KS Madhusudhanan, a leading lawyer in the Kerala High Court, said that the Communist Party of India (Marxist)’s stand on the Act smacked of double standards.
“The party says it is against the misuse of UAPA [Unlawful Activities Prevention Act], but it never spoke against the law,” he said in an interview with a Malayalam television channel. “If the CPI (M)-led government is against the misuse of the law, it should answer why it opposed Nadeer’s bail plea.”
Public protests
Besides forming a panel to review cases where the Unlawful Activities Prevention Act has been invoked, Director General of Police Behra also issued a circular instructing his subordinates to follow strict guidelines before invoking the stringent Act.
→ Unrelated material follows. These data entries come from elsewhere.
/-! ## `setCore` -/

@[simp] theorem State.setCore_now (k : Nat) (x : Core) : (s.setCore k x).now = s.now := rfl
@[simp] theorem State.setCore_agenda (k : Nat) (x : Core) : (s.setCore k x).agenda = s.agenda := rfl
@[simp] theorem State.setCore_cur (k : Nat) (x : Core) : (s.setCore k x).cur = s.cur := rfl
@[simp] theorem State.setCore_hart (k : Nat) (x : Core) : (s.setCore k x).hart = s.hart := rfl
@[simp] theorem State.setCore_freeCtr (k : Nat) (x : Core) : (s.setCore k x).freeCtr = s.freeCtr := rfl
@[simp] theorem State.setCore_nextSeq (k : Nat) (x : Core) : (s.setCore k x).nextSeq = s.nextSeq := rfl
@[simp] theorem State.setCore_nextToken (k : Nat) (x : Core) : (s.setCore k x).nextToken = s.nextToken := rfl
@[simp] theorem State.setCore_nextId (k : Nat) (x : Core) : (s.setCore k x).nextId = s.nextId := rfl
@[simp] theorem State.setCore_mem (k : Nat) (x : Core) : (s.setCore k x).mem = s.mem := rfl
@[simp] theorem State.setCore_poison (k : Nat) (x : Core) : (s.setCore k x).poison = s.poison := rfl
@[simp] theorem State.setCore_teams (k : Nat) (x : Core) : (s.setCore k x).teams = s.teams := rfl
@[simp] theorem State.setCore_saved (k : Nat) (x : Core) : (s.setCore k x).saved = s.saved := rfl
@[simp] theorem State.setCore_columns (k : Nat) (x : Core) : (s.setCore k x).columns = s.columns := rfl
@[simp] theorem State.setCore_harts (k : Nat) (x : Core) : (s.setCore k x).harts = s.harts := rfl
@[simp] theorem State.setCore_waiters (k : Nat) (x : Core) : (s.setCore k x).waiters = s.waiters := rfl
@[simp] theorem State.setCore_boundaries (k : Nat) (x : Core) : (s.setCore k x).boundaries = s.boundaries := rfl
@[simp] theorem State.setCore_windows (k : Nat) (x : Core) : (s.setCore k x).windows = s.windows := rfl
@[simp] theorem State.setCore_pool (k : Nat) (x : Core) : (s.setCore k x).pool = s.pool := rfl
@[simp] theorem State.setCore_rotation (k : Nat) (x : Core) : (s.setCore k x).rotation = s.rotation := rfl
@[simp] theorem State.setCore_breq (k : Nat) (x : Core) : (s.setCore k x).breq = s.breq := rfl
@[simp] theorem State.setCore_opPoint (k : Nat) (x : Core) : (s.setCore k x).opPoint = s.opPoint := rfl
@[simp] theorem State.setCore_refusals (k : Nat) (x : Core) : (s.setCore k x).refusals = s.refusals := rfl
@[simp] theorem State.setCore_charged (k : Nat) (x : Core) : (s.setCore k x).charged = s.charged := rfl
@[simp] theorem State.setCore_refilled (k : Nat) (x : Core) : (s.setCore k x).refilled = s.refilled := rfl
@[simp] theorem State.setCore_clusterCharged (k : Nat) (x : Core) : (s.setCore k x).clusterCharged = s.clusterCharged := rfl
@[simp] theorem State.setCore_pkgid (k : Nat) (x : Core) : (s.setCore k x).pkgid = s.pkgid := rfl
@[simp] theorem State.setCore_lostto (k : Nat) (x : Core) : (s.setCore k x).lostto = s.lostto := rfl
@[simp] theorem State.setCore_ports (k : Nat) (x : Core) : (s.setCore k x).ports = s.ports := rfl
@[simp] theorem State.setCore_route (k : Nat) (x : Core) : (s.setCore k x).route = s.route := rfl
@[simp] theorem State.setCore_stalled (k : Nat) (x : Core) : (s.setCore k x).stalled = s.stalled := rfl
@[simp] theorem State.setCore_pciewin (k : Nat) (x : Core) : (s.setCore k x).pciewin = s.pciewin := rfl
@[simp] theorem State.setCore_pcieDown (k : Nat) (x : Core) : (s.setCore k x).pcieDown = s.pcieDown := rfl
@[simp] theorem State.setCore_scopes (k : Nat) (x : Core) : (s.setCore k x).scopes = s.scopes := rfl
@[simp] theorem State.setCore_regions (k : Nat) (x : Core) : (s.setCore k x).regions = s.regions := rfl
@[simp] theorem State.setCore_spillSlots (k : Nat) (x : Core) : (s.setCore k x).spillSlots = s.spillSlots := rfl
@[simp] theorem State.setCore_ckpt (k : Nat) (x : Core) : (s.setCore k x).ckpt = s.ckpt := rfl
@[simp] theorem State.setCore_pav (k : Nat) (x : Core) : (s.setCore k x).pav = s.pav := rfl

/-! ## `modCore` -/

@[simp] theorem State.modCore_now (k : Nat) (f : Core → Core) : (s.modCore k f).now = s.now := rfl
@[simp] theorem State.modCore_agenda (k : Nat) (f : Core → Core) : (s.modCore k f).agenda = s.agenda := rfl
@[simp] theorem State.modCore_cur (k : Nat) (f : Core → Core) : (s.modCore k f).cur = s.cur := rfl
@[simp] theorem State.modCore_hart (k : Nat) (f : Core → Core) : (s.modCore k f).hart = s.hart := rfl
@[simp] theorem State.modCore_freeCtr (k : Nat) (f : Core → Core) : (s.modCore k f).freeCtr = s.freeCtr := rfl
@[simp] theorem State.modCore_nextSeq (k : Nat) (f : Core → Core) : (s.modCore k f).nextSeq = s.nextSeq := rfl
@[simp] theorem State.modCore_nextToken (k : Nat) (f : Core → Core) : (s.modCore k f).nextToken = s.nextToken := rfl
@[simp] theorem State.modCore_nextId (k : Nat) (f : Core → Core) : (s.modCore k f).nextId = s.nextId := rfl
@[simp] theorem State.modCore_mem (k : Nat) (f : Core → Core) : (s.modCore k f).mem = s.mem := rfl
@[simp] theorem State.modCore_poison (k : Nat) (f : Core → Core) : (s.modCore k f).poison = s.poison := rfl
@[simp] theorem State.modCore_teams (k : Nat) (f : Core → Core) : (s.modCore k f).teams = s.teams := rfl
@[simp] theorem State.modCore_saved (k : Nat) (f : Core → Core) : (s.modCore k f).saved = s.saved := rfl
@[simp] theorem State.modCore_columns (k : Nat) (f : Core → Core) : (s.modCore k f).columns = s.columns := rfl
@[simp] theorem State.modCore_harts (k : Nat) (f : Core → Core) : (s.modCore k f).harts = s.harts := rfl
@[simp] theorem State.modCore_waiters (k : Nat) (f : Core → Core) : (s.modCore k f).waiters = s.waiters := rfl
@[simp] theorem State.modCore_boundaries (k : Nat) (f : Core → Core) : (s.modCore k f).boundaries = s.boundaries := rfl
@[simp] theorem State.modCore_windows (k : Nat) (f : Core → Core) : (s.modCore k f).windows = s.windows := rfl
@[simp] theorem State.modCore_pool (k : Nat) (f : Core → Core) : (s.modCore k f).pool = s.pool := rfl
@[simp] theorem State.modCore_rotation (k : Nat) (f : Core → Core) : (s.modCore k f).rotation = s.rotation := rfl
@[simp] theorem State.modCore_breq (k : Nat) (f : Core → Core) : (s.modCore k f).breq = s.breq := rfl
@[simp] theorem State.modCore_opPoint (k : Nat) (f : Core → Core) : (s.modCore k f).opPoint = s.opPoint := rfl
@[simp] theorem State.modCore_refusals (k : Nat) (f : Core → Core) : (s.modCore k f).refusals = s.refusals := rfl
@[simp] theorem State.modCore_charged (k : Nat) (f : Core → Core) : (s.modCore k f).charged = s.charged := rfl
@[simp] theorem State.modCore_refilled (k : Nat) (f : Core → Core) : (s.modCore k f).refilled = s.refilled := rfl
@[simp] theorem State.modCore_clusterCharged (k : Nat) (f : Core → Core) : (s.modCore k f).clusterCharged = s.clusterCharged := rfl
@[simp] theorem State.modCore_pkgid (k : Nat) (f : Core → Core) : (s.modCore k f).pkgid = s.pkgid := rfl
@[simp] theorem State.modCore_lostto (k : Nat) (f : Core → Core) : (s.modCore k f).lostto = s.lostto := rfl
@[simp] theorem State.modCore_ports (k : Nat) (f : Core → Core) : (s.modCore k f).ports = s.ports := rfl
@[simp] theorem State.modCore_route (k : Nat) (f : Core → Core) : (s.modCore k f).route = s.route := rfl
@[simp] theorem State.modCore_stalled (k : Nat) (f : Core → Core) : (s.modCore k f).stalled = s.stalled := rfl
@[simp] theorem State.modCore_pciewin (k : Nat) (f : Core → Core) : (s.modCore k f).pciewin = s.pciewin := rfl
@[simp] theorem State.modCore_pcieDown (k : Nat) (f : Core → Core) : (s.modCore k f).pcieDown = s.pcieDown := rfl
@[simp] theorem State.modCore_scopes (k : Nat) (f : Core → Core) : (s.modCore k f).scopes = s.scopes := rfl
@[simp] theorem State.modCore_regions (k : Nat) (f : Core → Core) : (s.modCore k f).regions = s.regions := rfl
@[simp] theorem State.modCore_spillSlots (k : Nat) (f : Core → Core) : (s.modCore k f).spillSlots = s.spillSlots := rfl
@[simp] theorem State.modCore_ckpt (k : Nat) (f : Core → Core) : (s.modCore k f).ckpt = s.ckpt := rfl
@[simp] theorem State.modCore_pav (k : Nat) (f : Core → Core) : (s.modCore k f).pav = s.pav := rfl

/-! ## `modLane` -/

@[simp] theorem State.modLane_now (k l : Nat) (f : Lane → Lane) : (s.modLane k l f).now = s.now := rfl
@[simp] theorem State.modLane_agenda (k l : Nat) (f : Lane → Lane) : (s.modLane k l f).agenda = s.agenda := rfl
@[simp] theorem State.modLane_cur (k l : Nat) (f : Lane → Lane) : (s.modLane k l f).cur = s.cur := rfl
@[simp] theorem State.modLane_hart (k l : Nat) (f : Lane → Lane) : (s.modLane k l f).hart = s.hart := rfl
@[simp] theorem State.modLane_freeCtr (k l : Nat) (f : Lane → Lane) : (s.modLane k l f).freeCtr = s.freeCtr := rfl
@[simp] theorem State.modLane_nextSeq (k l : Nat) (f : Lane → Lane) : (s.modLane k l f).nextSeq = s.nextSeq := rfl
@[simp] theorem State.modLane_nextToken (k l : Nat) (f : Lane → Lane) : (s.modLane k l f).nextToken = s.nextToken := rfl
@[simp] theorem State.modLane_nextId (k l : Nat) (f : Lane → Lane) : (s.modLane k l f).nextId = s.nextId := rfl
@[simp] theorem State.modLane_mem (k l : Nat) (f : Lane → Lane) : (s.modLane k l f).mem = s.mem := rfl
@[simp] theorem State.modLane_poison (k l : Nat) (f : Lane → Lane) : (s.modLane k l f).poison = s.poison := rfl
@[simp] theorem State.modLane_teams (k l : Nat) (f : Lane → Lane) : (s.modLane k l f).teams = s.teams := rfl
@[simp] theorem State.modLane_saved (k l : Nat) (f : Lane → Lane) : (s.modLane k l f).saved = s.saved := rfl
@[simp] theorem State.modLane_columns (k l : Nat) (f : Lane → Lane) : (s.modLane k l f).columns = s.columns := rfl
@[simp] theorem State.modLane_harts (k l : Nat) (f : Lane → Lane) : (s.modLane k l f).harts = s.harts := rfl
@[simp] theorem State.modLane_waiters (k l : Nat) (f : Lane → Lane) : (s.modLane k l f).waiters = s.waiters := rfl
@[simp] theorem State.modLane_boundaries (k l : Nat) (f : Lane → Lane) : (s.modLane k l f).boundaries = s.boundaries := rfl
@[simp] theorem State.modLane_windows (k l : Nat) (f : Lane → Lane) : (s.modLane k l f).windows = s.windows := rfl
@[simp] theorem State.modLane_pool (k l : Nat) (f : Lane → Lane) : (s.modLane k l f).pool = s.pool := rfl
@[simp] theorem State.modLane_rotation (k l : Nat) (f : Lane → Lane) : (s.modLane k l f).rotation = s.rotation := rfl
@[simp] theorem State.modLane_breq (k l : Nat) (f : Lane → Lane) : (s.modLane k l f).breq = s.breq := rfl
@[simp] theorem State.modLane_opPoint (k l : Nat) (f : Lane → Lane) : (s.modLane k l f).opPoint = s.opPoint := rfl
@[simp] theorem State.modLane_refusals (k l : Nat) (f : Lane → Lane) : (s.modLane k l f).refusals = s.refusals := rfl
@[simp] theorem State.modLane_charged (k l : Nat) (f : Lane → Lane) : (s.modLane k l f).charged = s.charged := rfl
@[simp] theorem State.modLane_refilled (k l : Nat) (f : Lane → Lane) : (s.modLane k l f).refilled = s.refilled := rfl
@[simp] theorem State.modLane_clusterCharged (k l : Nat) (f : Lane → Lane) : (s.modLane k l f).clusterCharged = s.clusterCharged := rfl
@[simp] theorem State.modLane_pkgid (k l : Nat) (f : Lane → Lane) : (s.modLane k l f).pkgid = s.pkgid := rfl
@[simp] theorem State.modLane_lostto (k l : Nat) (f : Lane → Lane) : (s.modLane k l f).lostto = s.lostto := rfl
@[simp] theorem State.modLane_ports (k l : Nat) (f : Lane → Lane) : (s.modLane k l f).ports = s.ports := rfl
@[simp] theorem State.modLane_route (k l : Nat) (f : Lane → Lane) : (s.modLane k l f).route = s.route := rfl
@[simp] theorem State.modLane_stalled (k l : Nat) (f : Lane → Lane) : (s.modLane k l f).stalled = s.stalled := rfl
@[simp] theorem State.modLane_pciewin (k l : Nat) (f : Lane → Lane) : (s.modLane k l f).pciewin = s.pciewin := rfl
@[simp] theorem State.modLane_pcieDown (k l : Nat) (f : Lane → Lane) : (s.modLane k l f).pcieDown = s.pcieDown := rfl
@[simp] theorem State.modLane_scopes (k l : Nat) (f : Lane → Lane) : (s.modLane k l f).scopes = s.scopes := rfl
@[simp] theorem State.modLane_regions (k l : Nat) (f : Lane → Lane) : (s.modLane k l f).regions = s.regions := rfl
@[simp] theorem State.modLane_spillSlots (k l : Nat) (f : Lane → Lane) : (s.modLane k l f).spillSlots = s.spillSlots := rfl
@[simp] theorem State.modLane_ckpt (k l : Nat) (f : Lane → Lane) : (s.modLane k l f).ckpt = s.ckpt := rfl
@[simp] theorem State.modLane_pav (k l : Nat) (f : Lane → Lane) : (s.modLane k l f).pav = s.pav := rfl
The assurances, however, haven’t soothed the nerves of activists who remain apprehensive about police action.
Thushar Nirmal Sarathy, High Court lawyer and secretary of the Janadhipathya Manushyavakasha Prasthanam, a peoples’ movement for human rights, told this reporter that there was no transparency in the orders issued by the police chief.
“There is no clarity on the types of cases that would be re-examined,” he said.
The Janadhipathya Manushyavakasha Prasthanam has decided to strengthen its agitation against the draconian Act with the support of like-minded organisations and individuals.
Sarathy said the group would take out a march to the state Legislative Assembly in February. “We want a speedy and transparent review of UAPA [Unlawful Activities Prevention Act] cases,” he demanded. “Besides, the state government should take a political decision to withdraw all such cases.”